Beats=ref. note Hz x 2 raised to (upper cents deviation/1200) minus ref. HZ x 2 raised to (lower
cents dev./1200).
The reference note frequency can be found in charts, but it is so easy to calculate using the 1/12
root of 2, which is the half step ratio. If we need to know the Hz of C5 we merely multiply A440
times 1.0594631 three times to get 523.2251. In the process we find A# at 466.164, B 493.883.
If we wish to find Hz below A440 we divide by 1.0594631. G# equals 415.305, G=391.995 etc.

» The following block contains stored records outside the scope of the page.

-- ==== Sys2Proof/Decode.lean ====
section
/-! DEFINITION. The table's words (none of its rows gives bits), and the frames of the links: the check byte, and how
a request is spelled in a frame's type and payload and read back from them. -/

namespace Sys2Proof

/-- No row of spec/opcode_table.json gives bits, so no word spells a command. -/
def decodeTableWord (_nbits _w : Nat) : Option Instr := none

/-- One shift of the CRC-8 of R183, generator 07h. -/
def crcShift (c : Byte) : Byte :=
  if c.getLsbD 7 then (c <<< 1) ^^^ 0x07#8 else c <<< 1

/-- One byte entering the CRC-8, most significant bit first (R183). -/
def crcByte (c x : Byte) : Byte :=
  crcShift (crcShift (crcShift (crcShift (crcShift (crcShift (crcShift (crcShift (c ^^^ x))))))))

/-- The CRC-8 of a run of bytes, initial value 00h (R183). -/
def crc8 (bytes : List Byte) : Byte := bytes.foldl crcByte 0

/-- The check byte of a frame: the CRC-8 over its length, type and payload (R183). -/
def frameCheck (n typ : Byte) (payload : List Byte) : Byte := crc8 (n :: typ :: payload)

/-- A frame of the given type and payload, byte by byte (R181). -/
def frameBytes (typ : Byte) (payload : List Byte) : List Byte :=
  let n : Byte := BitVec.ofNat 8 payload.length
  0xD5#8 :: n :: typ :: (payload ++ [frameCheck n typ payload])

/-- The length of the fields a WRITE_PROFILE carries for the group named (the profile table of 05, R184); none when
the byte names no group. -/
def profileGroupLength (group : Byte) : Option Nat :=
  match group.toNat with
  | 0 => some 15
  | 1 => some 11
  | 2 => some 3
  | 3 => some 32
  | _ => none

/-- The length of the fields a WRITE_CABINET carries for the group named (the cabinet table of 05, R184). -/
def cabinetGroupLength (group : Byte) : Option Nat :=
  match group.toNat with
  | 0 => some 20
  | 1 => some 5
  | 2 => some 7
  | _ => none

/-- The length of the entries a WRITE_ROUTES carries, three bytes an entry (R184); none for a count outside 1 to 18,
which test 4 of R185 lets pass. -/
def routeEntriesLength (count : Byte) : Option Nat :=
  if 1 ≤ count.toNat ∧ count.toNat ≤ 18 then some (3 * count.toNat) else none

/-- The frame type of a request (the request table of 11). -/
def Request.typ : Request → Byte
  | .status => 0x01
  | .select _ => 0x02
  | .transfer _ _ => 0x03
  | .voidDoubt _ => 0x04
  | .queryBay _ => 0x05
  | .latch => 0x06
  | .readCounters _ _ => 0x07
  | .freeSnapshot => 0x08
  | .readProfile _ _ => 0x10
  | .writeProfile _ _ _ => 0x11
  | .readRoutes _ _ _ => 0x12
  | .writeRoutes _ _ _ _ _ => 0x13
  | .readCabinet _ => 0x14
  | .writeCabinet _ _ => 0x15
  | .setLock _ => 0x16
  | .enableBay _ => 0x20
  | .disableBay _ => 0x21
  | .powerBay _ _ => 0x22
  | .armBay _ => 0x23
  | .clearFault _ => 0x24
  | .armCoils => 0x25
  | .setIntake _ => 0x26
  | .grant _ => 0x27
  | .withdraw _ => 0x28
  | .refundDoubt _ => 0x29
  | .restart => 0x2F

/-- Whether a request belongs to operator level (R187). -/
def Request.operator : Request → Bool
  | .status | .select _ | .transfer _ _ | .voidDoubt _ | .queryBay _ | .latch | .readCounters _ _ | .freeSnapshot
  | .readProfile _ _ | .readRoutes _ _ _ | .readCabinet _ => false
  | .writeProfile _ _ _ | .writeRoutes _ _ _ _ _ | .writeCabinet _ _ | .setLock _ | .enableBay _ | .disableBay _
  | .powerBay _ _ | .armBay _ | .clearFault _ | .armCoils | .setIntake _ | .grant _ | .withdraw _ | .refundDoubt _
  | .restart => true

/-- The payload of a request: its arguments in the order of the request table (R184). -/
def Request.payload : Request → List Byte
  | .status | .latch | .freeSnapshot | .armCoils | .restart => []
  | .select x | .voidDoubt x | .queryBay x | .readCabinet x | .setLock x | .enableBay x | .disableBay x
  | .armBay x | .clearFault x | .setIntake x | .grant x | .withdraw x | .refundDoubt x => [x]
  | .transfer x y | .readCounters x y | .readProfile x y | .powerBay x y => [x, y]
  | .readRoutes x y z => [x, y, z]
  | .writeProfile b g fields => b :: g :: fields
  | .writeCabinet g fields => g :: fields
  | .writeRoutes b start t n entries => b :: start :: t :: n :: entries

/-- The frame that carries a request (R181, R184). -/
def Request.frame (r : Request) : List Byte := frameBytes r.typ r.payload

/-- What tests 3 and 4 of R185 make of a type and a payload. -/
inductive Decoded where
  | unknown
  | format
  | request (r : Request)
  deriving DecidableEq, Repr

/-- A request without arguments: test 4 of R185 requires an empty payload. -/
def Decoded.none (r : Request) : List Byte → Decoded
  | [] => .request r
  | _ => .format

/-- A request with one argument byte. -/
def Decoded.one (f : Byte → Request) : List Byte → Decoded
  | [x] => .request (f x)
  | _ => .format

/-- A request with two argument bytes. -/
def Decoded.two (f : Byte → Byte → Request) : List Byte → Decoded
  | [x, y] => .request (f x y)
  | _ => .format

/-- A request with three argument bytes. -/
def Decoded.three (f : Byte → Byte → Byte → Request) : List Byte → Decoded
  | [x, y, z] => .request (f x y z)
  | _ => .format

/-- A request of R185's three that take their length from an argument: taken when its length suits that argument. -/
def Decoded.sized (r : Request) (required : Option Nat) (actual : Nat) : Decoded :=
  match required with
  | some n => if actual = n then .request r else .format
  | Option.none => .request r

/-- Tests 3 and 4 of R185: the request that a type and a payload spell. -/
def decodeRequest (typ : Byte) (payload : List Byte) : Decoded :=
  match typ.toNat with
  | 0x01 => .none .status payload
  | 0x02 => .one .select payload
  | 0x03 => .two .transfer payload
  | 0x04 => .one .voidDoubt payload
  | 0x05 => .one .queryBay payload
  | 0x06 => .none .latch payload
  | 0x07 => .two .readCounters payload
  | 0x08 => .none .freeSnapshot payload
  | 0x10 => .two .readProfile payload
  | 0x11 =>
    match payload with
    | b :: g :: fields => .sized (.writeProfile b g fields) (profileGroupLength g) fields.length
    | _ => .format
  | 0x12 => .three .readRoutes payload
  | 0x13 =>
    match payload with
    | b :: start :: t :: n :: entries =>
      .sized (.writeRoutes b start t n entries) (routeEntriesLength n) entries.length
    | _ => .format
  | 0x14 => .one .readCabinet payload
  | 0x15 =>
    match payload with
    | g :: fields => .sized (.writeCabinet g fields) (cabinetGroupLength g) fields.length
    | _ => .format
  | 0x16 => .one .setLock payload
  | 0x20 => .one .enableBay payload
  | 0x21 => .one .disableBay payload
  | 0x22 => .two .powerBay payload
  | 0x23 => .one .armBay payload
  | 0x24 => .one .clearFault payload
  | 0x25 => .none .armCoils payload
  | 0x26 => .one .setIntake payload
  | 0x27 => .one .grant payload
  | 0x28 => .one .withdraw payload
  | 0x29 => .one .refundDoubt payload
  | 0x2F => .none .restart payload
  | _ => .unknown

end Sys2Proof
end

Now let's use the formula above to find the beat rate of the interval F3-A3 (Major 3rd). The 5th
partial of F3 is at the note location of A5. The 4th partial of A3 is also near A5. When properly
tuned, on most pianos they will create a beat rate of approximately 7 beats per second. Let's say
that the 4th partial of A3 reads +3.7 cents and the 5th partial of F3 reads -10 cents at the
reference note of A5 (880 Hz). At A5, -10 cents is the same as G# +90 cents since we have 100
cents per half step. Now, taking the higher reading first, we have
Ref Hz 880 x (2 raised to (3.7/1200)) = 881.883
Ref Hz 830.61 x (2 to (90/1200) power) = 874.932
This leaves us with a difference of 6.95 Hz, which is the beat frequency of the lowest coincident
partials of these two notes.
With the aid of a scientific calculator one can easily compute the beat rate of any interval. Dr.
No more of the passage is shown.